Note 2 - Income from dropped operations includes true line rent
accruals and amortization of franchise intangibles of $55 and $7 for
the year and 3 months finished Dec 31, 2009 and $(160) and
$(180) for the year and 3 months finished Dec 31, 2008,
respectively.
Note 3 - Funds from operations is epitomised in the following table:
Net income $ 9,105 $ (3,601) $ 19,641 $ 4,892
Add: debasement of properties 2,108 2,496 9,001 8,971
Add: the share of debasement in
unconsolidated corner ventures 80 81 322 322
Add: amortization of capitalized
leasing losses thirteen eighteen 65 64
Deduct: net benefit on sales of
properties (5,757) - (5,757) -
Deduct: the share of net benefit on
sale in unconsolidated joint
ventures - - - (297)
-------- -------- -------- --------
Funds from operations (a) $ 5,549 $ (1,006) $ 23,272 $ 13,952
======== ======== ======== ========
Note 4 - Funds from operations per usual share is epitomised in the
following table:
Net income $ 0.81 $ (0.35) $ 1.82 $ 0.48
Add: debasement of properties 0.18 0.24 0.83 0.88
Add: the share of debasement in
unconsolidated corner ventures 0.01 0.01 0.03 0.03
Add: amortization of capitalized
leasing losses - - - 0.01
Deduct: net benefit on sales of
properties (0.51) - (0.53) -
Deduct: the share of net benefit on
sale in unconsolidated joint
ventures - - - (0.03)
-------- -------- -------- --------
Funds from operations per common
share-diluted (a) $ 0.49 $ (0.10) $ 2.15 $ 1.37
======== ======== ======== ========
(a) We hold which FFO is a utilitarian and a customary supplemental magnitude of
the handling opening for equity REITs and is used often by
securities analysts, investors and pick meddlesome parties in evaluating
equity REITs, most of which benefaction FFO when stating their operating
results.
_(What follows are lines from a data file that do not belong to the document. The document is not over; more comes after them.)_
/-! ## forgetOut -/

@[simp] theorem forgetOut_forceWide : (forgetOut s).forceWide = s.forceWide := rfl
@[simp] theorem forgetOut_unitWidth : (forgetOut s).unitWidth = s.unitWidth := rfl
@[simp] theorem forgetOut_inLen : (forgetOut s).inLen = s.inLen := rfl
@[simp] theorem forgetOut_busy : (forgetOut s).busy = s.busy := rfl
@[simp] theorem forgetOut_done : (forgetOut s).done = s.done := rfl
@[simp] theorem forgetOut_err : (forgetOut s).err = s.err := rfl
@[simp] theorem forgetOut_outLen : (forgetOut s).outLen = s.outLen := rfl
@[simp] theorem forgetOut_hdrLen : (forgetOut s).hdrLen = s.hdrLen := rfl
@[simp] theorem forgetOut_hdrW0 : (forgetOut s).hdrW0 = s.hdrW0 := rfl
@[simp] theorem forgetOut_hdrW1 : (forgetOut s).hdrW1 = s.hdrW1 := rfl
@[simp] theorem forgetOut_phase : (forgetOut s).phase = s.phase := rfl
@[simp] theorem forgetOut_wb : (forgetOut s).wb = s.wb := rfl
@[simp] theorem forgetOut_fw : (forgetOut s).fw = s.fw := rfl
@[simp] theorem forgetOut_llen : (forgetOut s).llen = s.llen := rfl
@[simp] theorem forgetOut_nu : (forgetOut s).nu = s.nu := rfl
@[simp] theorem forgetOut_pos : (forgetOut s).pos = s.pos := rfl
@[simp] theorem forgetOut_litStart : (forgetOut s).litStart = s.litStart := rfl
@[simp] theorem forgetOut_litCnt : (forgetOut s).litCnt = s.litCnt := rfl
@[simp] theorem forgetOut_outCnt : (forgetOut s).outCnt = s.outCnt := rfl
@[simp] theorem forgetOut_trace : (forgetOut s).trace = s.trace := rfl
@[simp] theorem forgetOut_inMem : (forgetOut s).inMem = s.inMem := rfl
@[simp] theorem forgetOut_outMem : (forgetOut s).outMem = [] := rfl
@[simp] theorem forgetOut_hostOut : (forgetOut s).hostOut = [] := rfl
@[simp] theorem forgetOut_inputCap : (forgetOut s).inputCap = s.inputCap := rfl
@[simp] theorem forgetOut_doneSeen : (forgetOut s).doneSeen = s.doneSeen := rfl
@[simp] theorem forgetOut_outDraw : (forgetOut s).outDraw = s.draws := rfl
@[simp] theorem forgetOut_outStale : (forgetOut s).outStale = [] := rfl
@[simp] theorem forgetOut_draws : (forgetOut s).draws = s.draws + 1 := rfl
@[simp] theorem forgetOut_rdata : (forgetOut s).rdata = s.rdata := rfl
@[simp] theorem forgetOut_rdOut : (forgetOut s).rdOut = s.rdOut := rfl
@[simp] theorem forgetOut_hostq : (forgetOut s).hostq = s.hostq := rfl
@[simp] theorem forgetOut_slot : (forgetOut s).slot = s.slot := rfl

/-! ## staleOut -/

@[simp] theorem staleOut_forceWide : (staleOut s).forceWide = s.forceWide := rfl
@[simp] theorem staleOut_unitWidth : (staleOut s).unitWidth = s.unitWidth := rfl
@[simp] theorem staleOut_inLen : (staleOut s).inLen = s.inLen := rfl
@[simp] theorem staleOut_busy : (staleOut s).busy = s.busy := rfl
@[simp] theorem staleOut_done : (staleOut s).done = s.done := rfl
@[simp] theorem staleOut_err : (staleOut s).err = s.err := rfl
@[simp] theorem staleOut_outLen : (staleOut s).outLen = s.outLen := rfl
@[simp] theorem staleOut_hdrLen : (staleOut s).hdrLen = s.hdrLen := rfl
@[simp] theorem staleOut_hdrW0 : (staleOut s).hdrW0 = s.hdrW0 := rfl
@[simp] theorem staleOut_hdrW1 : (staleOut s).hdrW1 = s.hdrW1 := rfl
@[simp] theorem staleOut_phase : (staleOut s).phase = s.phase := rfl
@[simp] theorem staleOut_wb : (staleOut s).wb = s.wb := rfl
@[simp] theorem staleOut_fw : (staleOut s).fw = s.fw := rfl
@[simp] theorem staleOut_llen : (staleOut s).llen = s.llen := rfl
@[simp] theorem staleOut_nu : (staleOut s).nu = s.nu := rfl
@[simp] theorem staleOut_pos : (staleOut s).pos = s.pos := rfl
@[simp] theorem staleOut_litStart : (staleOut s).litStart = s.litStart := rfl
@[simp] theorem staleOut_litCnt : (staleOut s).litCnt = s.litCnt := rfl
@[simp] theorem staleOut_outCnt : (staleOut s).outCnt = s.outCnt := rfl
@[simp] theorem staleOut_trace : (staleOut s).trace = s.trace := rfl
@[simp] theorem staleOut_inMem : (staleOut s).inMem = s.inMem := rfl
@[simp] theorem staleOut_outMem : (staleOut s).outMem = s.outMem.keep fun a => decide (s.outCnt ≤ a) || (s.hostOut.read? a).isSome := rfl
@[simp] theorem staleOut_hostOut : (staleOut s).hostOut = [] := rfl
@[simp] theorem staleOut_inputCap : (staleOut s).inputCap = s.inputCap := rfl
@[simp] theorem staleOut_doneSeen : (staleOut s).doneSeen = s.doneSeen := rfl
@[simp] theorem staleOut_outDraw : (staleOut s).outDraw = s.outDraw := rfl
@[simp] theorem staleOut_outStale : (staleOut s).outStale = if s.err = 0 then pushStale s.outCnt s.draws s.outStale else s.outStale := rfl
@[simp] theorem staleOut_draws : (staleOut s).draws = s.draws + 1 := rfl
@[simp] theorem staleOut_rdata : (staleOut s).rdata = s.rdata := rfl
@[simp] theorem staleOut_rdOut : (staleOut s).rdOut = s.rdOut := rfl
@[simp] theorem staleOut_hostq : (staleOut s).hostq = s.hostq := rfl
@[simp] theorem staleOut_slot : (staleOut s).slot = s.slot := rfl

/-! ## record -/

@[simp] theorem record_forceWide : (record seg s).forceWide = s.forceWide := rfl
@[simp] theorem record_unitWidth : (record seg s).unitWidth = s.unitWidth := rfl
@[simp] theorem record_inLen : (record seg s).inLen = s.inLen := rfl
@[simp] theorem record_busy : (record seg s).busy = s.busy := rfl
@[simp] theorem record_done : (record seg s).done = s.done := rfl
@[simp] theorem record_err : (record seg s).err = s.err := rfl
@[simp] theorem record_outLen : (record seg s).outLen = s.outLen := rfl
@[simp] theorem record_hdrLen : (record seg s).hdrLen = s.hdrLen := rfl
@[simp] theorem record_hdrW0 : (record seg s).hdrW0 = s.hdrW0 := rfl
@[simp] theorem record_hdrW1 : (record seg s).hdrW1 = s.hdrW1 := rfl
@[simp] theorem record_phase : (record seg s).phase = s.phase := rfl
@[simp] theorem record_wb : (record seg s).wb = s.wb := rfl
@[simp] theorem record_fw : (record seg s).fw = s.fw := rfl
@[simp] theorem record_llen : (record seg s).llen = s.llen := rfl
@[simp] theorem record_nu : (record seg s).nu = s.nu := rfl
@[simp] theorem record_pos : (record seg s).pos = s.pos := rfl
@[simp] theorem record_litStart : (record seg s).litStart = s.litStart := rfl
@[simp] theorem record_litCnt : (record seg s).litCnt = s.litCnt := rfl
@[simp] theorem record_outCnt : (record seg s).outCnt = s.outCnt := rfl
@[simp] theorem record_trace : (record seg s).trace = s.trace ++ [seg] := rfl
@[simp] theorem record_inMem : (record seg s).inMem = s.inMem := rfl
@[simp] theorem record_outMem : (record seg s).outMem = s.outMem := rfl
@[simp] theorem record_hostOut : (record seg s).hostOut = s.hostOut := rfl
@[simp] theorem record_inputCap : (record seg s).inputCap = s.inputCap := rfl
@[simp] theorem record_doneSeen : (record seg s).doneSeen = s.doneSeen := rfl
@[simp] theorem record_outDraw : (record seg s).outDraw = s.outDraw := rfl
@[simp] theorem record_outStale : (record seg s).outStale = s.outStale := rfl
@[simp] theorem record_draws : (record seg s).draws = s.draws := rfl
@[simp] theorem record_rdata : (record seg s).rdata = s.rdata := rfl
@[simp] theorem record_rdOut : (record seg s).rdOut = s.rdOut := rfl
@[simp] theorem record_hostq : (record seg s).hostq = s.hostq := rfl
@[simp] theorem record_slot : (record seg s).slot = s.slot := rfl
FFO is dictated to bar GAAP chronological price debasement and
amortization of genuine estate assets, which assumes which the worth of real
estate resources lessen predictability over time. In actuality genuine estate
values have historically risen and depressed with marketplace conditions. As a
result, we hold which FFO provides a opening magnitude which when
compared year over year, should simulate the stroke on operations from
trends in occupancy rates, let rates, handling costs, seductiveness costs
and pick counts but the inclusion of debasement and amortization,
providing a viewpoint which might not be indispensably strong from net
income. We additionally cruise FFO to be utilitarian to us in evaluating potential
property acquisitions.
FFO does not paint net income or money flows from operations as defined
by GAAP. You should not cruise FFO to be an pick to net income as
a arguable magnitude of the handling performance; nor should you consider
FFO to be an pick to money flows from operating, investing or
financing activities (as tangible by GAAP) as measures of liquidity.
FFO does not magnitude either money upsurge is enough to account all of our
cash needs, together with principal amortization, collateral improvements and
distributions to stockholders. FFO does not paint money flows from
operating, investing or financing activities as tangible by GAAP.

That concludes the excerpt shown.